Hi, this is Jeff Hicks. Today I want to demonstrate how to get a handle on user passwords. Policing your user passwords is a great way to head-off problems before they become too serious. Let’s take a look at the new Active Directory Administrative Center that you can use to manage your Domain Controller running Server 2008 R2 or an older Domain Controller running the Active Directory Web Service which you can download from Microsoft.
I am right now on a Windows 7 client that has the remote server administration tools installed and they are configured to manage Active Directory. I can go to Administrative Tools and grab this Active Directory Administrative Center. This actually runs on top of PowerShell. I get this nice administrative interface that can be used to replace Active Directory Users and Computers.
I am going to come down here to the global search section and I am going to search my entire domain and I am going to add some criteria. I only want to search for users that are enabled, I am going to ignore disabled accounts and I am curious to know which user accounts have passwords that maybe do not have an expiration date. I am going to add those criteria and then I am going to modify them, change this from disable to enable and I want “Users whose password has no expiration date”. I can click Search and in a moment there are in fact the user accounts that have no expiration date and there may be some I might want to modify. You can double-click an entry and up will come a section where you can modify or edit that user. I am not going to make any changes there.
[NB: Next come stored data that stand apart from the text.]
-- ==== Sys2Proof/WellFormed.lean ====
section
/-! DEFINITION. When a term of `Instr` is an instruction of the format: its run length is one a control byte can hold
(`30_encoding.md` R64, R72). -/

namespace Sys2Proof

/-- A run length lies in `[1, 32]` (R64, R171). -/
abbrev runLengthOk (n : Nat) : Prop := 1 ≤ n ∧ n ≤ Config.maxRun

/-- The constraints of the syntax table (R72): `1 ≤ n ≤ 32` for the three run tokens; `NewLine` and the invalid opcodes
take every value of the 5-bit field. -/
abbrev Instr.wellFormed : Instr → Prop
  | .pixelStream n => runLengthOk n
  | .transparent n => runLengthOk n
  | .repeatRun n => runLengthOk n
  | .invalid3 _ => True
  | .newLine _ => True
  | .invalid5 _ => True
  | .invalid6 _ => True
  | .invalid7 _ => True

end Sys2Proof
end

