-- ==== Sys2Proof/Machine/Core.lean ====
section
/-! DEFINITION. The machine as the host runs it. -/

def Sys2Proof.core : Host.Core := { State := Sys2Proof.Machine.State, Fault := Sys2Proof.Machine.Fault, Refusal := Sys2Proof.Machine.Refusal, step := Sys2Proof.Machine.step, reset := Sys2Proof.Machine.State.reset }
end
Let me show you another handy way to police your passwords. I am going to keep the enabled criteria. I am going to delete this criterion. I am going to add a criterion that says here “Users with a password expiring in a given number of days”. What this will show me – I am going to put in seven – I want to find out what passwords will expire in the next 7 days. This will be very handy information to have if I come in Monday morning and I can create a list of users that I need to make sure they get their passwords changed before they run into problems. I am going to click Search, and there is in my case a list of users who need to have their passwords changed because they will expire in the next 7 days.
I can also, because this is running on PowerShell, use PowerShell directly. I have a script which you be able to download from the site, that will do the same thing. I am going to run the script and have it create a table and then save that result to a text file because the administrative center does not really have a way to export or print data. I am just going to use PowerShell to that for me. I can run that, I get a little message saying it is finding users with the passwords set between the dates you see there, and it is finished. I can take a look at the text file, and now I can print this off if I wanted to, and hand it off to a technician or another administrator to track down those people and help make sure their passwords get changed.
I hope you found this useful, keeping track of user passwords can keep you out of trouble and make everyone’s life a whole lot better. Thank you very much.